A severe security breach at EMC Corp.'s RSA Security may threaten the thousands of banks that use its technology.
Most banks use RSA's technology to secure access to online banking and other systems. The company is best known for its one-time passcode-generating tokens, though many banks also use its software to invisibly protect their websites.
Without disclosing the exact scope of the breach, RSA indicated that it is a serious and far-reaching threat. Experts said the break-in demonstrates a weakness of passcode tokens, and advised banks to begin migrating to a multilayered approach to protect their systems.
"This is an enormous deal, and you have to assume the worst case," said Avivah Litan, a vice president and distinguished analyst at the research firm Gartner Inc. in Stamford, Conn.
"If the criminals got the master key, they could use it to create unauthorized cards or counterfeit tokens and then steal passwords and create their own one-time passwords," Litan said.
RSA disclosed the breach to customers in a letter it posted on its website Thursday.
"Recently, our security systems identified an extremely sophisticated cyber attack in progress being mounted against RSA," Art Coviello, RSA's chief executive, said in the letter. "Our investigation also revealed that the attack resulted in certain information being extracted from RSA's systems. Some of that information is specifically related to RSA's SecurID two-factor authentication products."
Coviello went on to say that the information could "reduce the effectiveness of a current two-factor authentication implementation as part of a broader attack." He said RSA is providing customers with immediate steps to strengthen their implementations of SecurID.

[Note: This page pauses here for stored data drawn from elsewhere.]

-- ==== Sys2Proof/Syntax.lean ====
section
/-! DEFINITION. The steps of the machine as syntax: one constructor per row of spec/opcode_table.json. The rows
of instruction words carry the fields of their format (R45 to R56); the rows of device events carry what
reaches the device from outside, or which of its own activities the event is about. -/

namespace Sys2Proof

/-- A guard (R46): absent, or a predicate number with its negation bit N. -/
inductive Guard where
  /-- G = 0: unguarded, N and P zero. -/
  | always
  /-- G = 1: active where predicate `p` XOR `neg` is 1. -/
  | on (neg : Bool) (p : BitVec 3)
deriving DecidableEq, Repr

/-- A source field with its operand class (R48). The payload is the 8-bit field as it stands. -/
inductive Src where
  /-- class 0b00: v register, pair or triple -/
  | v (n : BitVec 8)
  /-- class 0b01: w register, pair or triple -/
  | w (n : BitVec 8)
  /-- class 0b10: short immediate (R51) -/
  | imm (x : BitVec 8)
  /-- class 0b11: literal index (R57) -/
  | lit (i : BitVec 8)
deriving DecidableEq, Repr

/-- TYPE codes (R56). -/
inductive Ty where
  | b32 | s8 | s16 | s32 | s64 | n8 | n16 | n32 | n64 | f32 | bf16 | f16 | e4m3 | e5m2 | e3m2 | e2m3 | fq4 | t2 | b1
deriving DecidableEq, Repr

/-- SCOPE codes of format M (R54) and FENCE (R161). -/
inductive Scope where
  | quad | group | block | gang | package | domain | system | none
deriving DecidableEq, Repr

/-- ORD codes of format M (R54). -/
inductive Ord where
  | plain | acquire | release | acqrel
deriving DecidableEq, Repr

/-- Format A (R50). -/
structure FmtA where
  guard : Guard
  keep : Bool
  mod : BitVec 4
  dst : BitVec 8
  a : Src
  b : Src
  c : Src
  ty : Ty
  sat : Bool
deriving DecidableEq, Repr

/-- Format W (R52): a 28-bit immediate. -/
structure FmtW where
  guard : Guard
  keep : Bool
  mod : BitVec 4
  dst : BitVec 8
  a : BitVec 8
  imm : BitVec 28
deriving DecidableEq, Repr

/-- Format J (R53): a clause offset in 8-byte units. -/
structure FmtJ where
  guard : Guard
  keep : Bool
  mod : BitVec 4
  dst : BitVec 8
  off : BitVec 36
deriving DecidableEq, Repr

/-- Format M (R54): memory access. -/
structure FmtM where
  guard : Guard
  keep : Bool
  mod : BitVec 4
  dst : BitVec 8
  a : BitVec 8
  b : BitVec 8
  off : Src
  ty : Ty
  scope : Scope
  ord : Ord
deriving DecidableEq, Repr

/-- Format E (R55): the opcode fixes the kinds of the fields; EXT is IMM12. -/
structure FmtE where
  guard : Guard
  keep : Bool
  mod : BitVec 4
  dst : BitVec 8
  a : BitVec 8
  b : BitVec 8
  c : BitVec 8
  imm : BitVec 12
deriving DecidableEq, Repr

/-- Where a DUE bin's records are forwarded (R274). -/
inductive FwdTarget where
  /-- another core of this device, on the same die or another -/
  | core (id : Nat)
  /-- another device of the load-store domain -/
  | device (ep : Nat)
deriving DecidableEq, Repr

namespace Machine

/-- A blocked push or pop (R173). -/
structure QWaiter where
  seq : Nat
  q : Nat
  push : Bool
  value : W32
deriving DecidableEq, Repr

/-- A claimed hash table (R234), with the bucket exponent of its claim (R235). -/
structure HashTable where
  off : Nat
  bexp : Nat
  kw : Bool
  vw : Bool
  claimed : Bool
deriving DecidableEq, Repr

/-- A block on a core (R10, R338): its allocation, quotas, barriers, queues and hash tables. -/
structure Block where
  asid : Nat
  launch : Nat
  num : Nat
  core : Nat
  spadBase : Nat
  spadSize : Nat
  tbarQuota : Nat
  queueQuota : Nat
  boundQuota : Nat
  /-- offsets of live scratchpad barriers (R168) -/
  tbars : List Nat
  /-- queue map: header offset + 1; 0 is an empty entry (R172) -/
  qmap : SMap Nat
  waiters : List QWaiter
  waiterSeq : Nat
  /-- hash-table map (R234) -/
  htabs : SMap HashTable
  /-- GANG, blocks per gang minus one, and the index within it; the cores of the gang's blocks in order (R338) -/
  gang : Nat
  gangIndex : Nat
  gangCores : List Nat
  /-- pool units reserved for its image (R383) -/
  imageUnit : Nat
  imageUnits : Nat
  /-- its image is saved: the context is switched out (R382) -/
  saved : Bool
  image : SMap Byte
  imagePoison : SMap Bool
deriving DecidableEq, Repr

end Machine

/-- A record as it travels between devices (R261, R273 to R276): header doublewords D0 to D31, the register words in the
order of the register area with those that are poisoned, the domain context number and the variant digest of the sender,
the completion value where the record's event has fired, and for a block-bound record its block. -/
structure RecordImage where
  words : List W64
  regs : List W32
  poison : SMap Bool
  dctx : BitVec 16
  digest : List Byte
  value : Option W32
  block : Option Machine.Block
deriving DecidableEq, Repr

/-- Classes of counted traffic and of its refusals (R351, R402). -/
inductive PktClass where
  | write | zeroLine | engineWrite | flag
deriving DecidableEq, Repr

/-- A counted packet or flag on the fabric (R351). `bytes` pairs a byte offset from `addr` with its value (the byte
mask of the write classes); a flag carries `count` and `value`. -/
structure Packet where
  cls : PktClass
  src : Nat
  dst : Nat
  dctx : BitVec 16
  slot : Nat
  span : BitVec 8
  gen : BitVec 2
  stamp : W32
  addr : Nat
  bytes : List (Nat × Byte)
  count : Nat
  value : W32
deriving DecidableEq, Repr

/-- What a remote request asks (R351): a read, or an atomic whose new value the target computes. -/
inductive RemoteOp where
  | read
  | atomic (op : BitVec 3) (ty : Ty) (operand : List Byte) (compare : List Byte)
  | nibble (high : Bool) (code : BitVec 4)
  /-- an operation on a barrier of the target (R166, R167): 0 initialise with x arrivals, 1 arrive with x after adding y
  sectors, 2 add y sectors, 3 read, 4 wait until the phase is no longer x, 5 land x sectors -/
  | barrier (kind : BitVec 3) (x y : Nat)
deriving DecidableEq, Repr

/-- A remote read or atomic request (R305, R351). -/
structure RemoteReq where
  id : Nat
  src : Nat
  dst : Nat
  dctx : BitVec 16
  addr : Nat
  len : Nat
  op : RemoteOp
deriving DecidableEq, Repr

/-- How a remote request was answered (R354, R355). -/
inductive RemoteStatus where
  | ok | refused | poisoned | unreachable
deriving DecidableEq, Repr

/-- A host access through a BAR (R368): BAR4 memory, the aperture of BAR2, or a device register of BAR0. -/
inductive HostAccess where
  | writeMem (pa : Nat) (bytes : List Byte)
  | readMem (pa : Nat) (len : Nat)
  | writeReg (off : Nat) (v : W64)
  | readReg (off : Nat)
  | aperture (asid : Nat) (off : BitVec 16) (x : W32)
  | readAperture (asid : Nat) (off : BitVec 16)
deriving DecidableEq, Repr

/-- The mailbox command in progress (R369): the function it came by and the bus address of its block. -/
structure MbxCmd where
  fn : Nat
  block : Nat
deriving DecidableEq, Repr

/-- A detected memory error (R380): the unit code of R402, die, core, location within the unit, and whether SECDED
corrected it. -/
structure SoftError where
  unit : Nat
  die : Nat
  core : Nat
  loc : Nat
  corrected : Bool
deriving DecidableEq, Repr

/-- A unit that is trained at a start (R390). -/
inductive TrainUnit where
  | stack (n : Nat) | channels (group : Nat) | port (n : Nat)
deriving DecidableEq, Repr

/-- How a boot stage ended (R389 to R393): done, with what the stage found, or failed with a CAUSE code. -/
inductive StageOutcome where
  /-- the stage is done; `ms` is the time since power-good in milliseconds and `trained` what a full training of units
  found -/
  | done (ms : Nat) (trained : List (TrainUnit × List Byte))
  /-- the stage failed with a cause of R393 -/
  | failed (cause : BitVec 8)
deriving DecidableEq, Repr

EMC, of Hopkinton, Mass., said it would not comment further on the break-in.
A spokeswoman for Bank of America Corp., one of RSA's clients, said, "we are aware of the situation, but for security reasons, we do not disclose details of our security technology and processes."
RSA, in Bedford, Mass., is one of the largest security vendors in the world. Upward of 90% of U.S. banks use RSA's technology in some part of their business, according to Aite Group LLC in Boston.
RSA's one-time passcode tokens let users authenticate their online banking transactions with a string of numbers that expires within 60 seconds. It is primarily used with employees or with corporate banking customers, though some banks offer it to consumers.
The New York Times reported in a story March 17 that it is possible criminals might have stolen an internal "master key," from which it might be possible to gain access to the corporate networks and computer systems of banks.
With that knowledge, George Tubin, a senior research director with TowerGroup of Needham, Mass., said it might be possible for criminals to know the randomly generated passwords of corporate clients.
Criminals could then "go in and impersonate you logging into your system because [they will] have that one-time password," Tubin said.
Experts said the breach demonstrated the need for banks to have a multilayered approach to security, as will almost certainly be mandated when the Federal Financial Institutions Examination Council issues its guidance later this year on what banks must do to protect the security of online transactions.
Many of the banks that use RSA's technology today with consumer online banking do so because of a 2005 mandate from the council that they have stronger authentication than a simple username and password. Most banks that chose passcode tokens offered them only to wealthy consumers or business clients, because of the cost of deploying them and the potential they had to disrupt the online experience by adding a step during every login.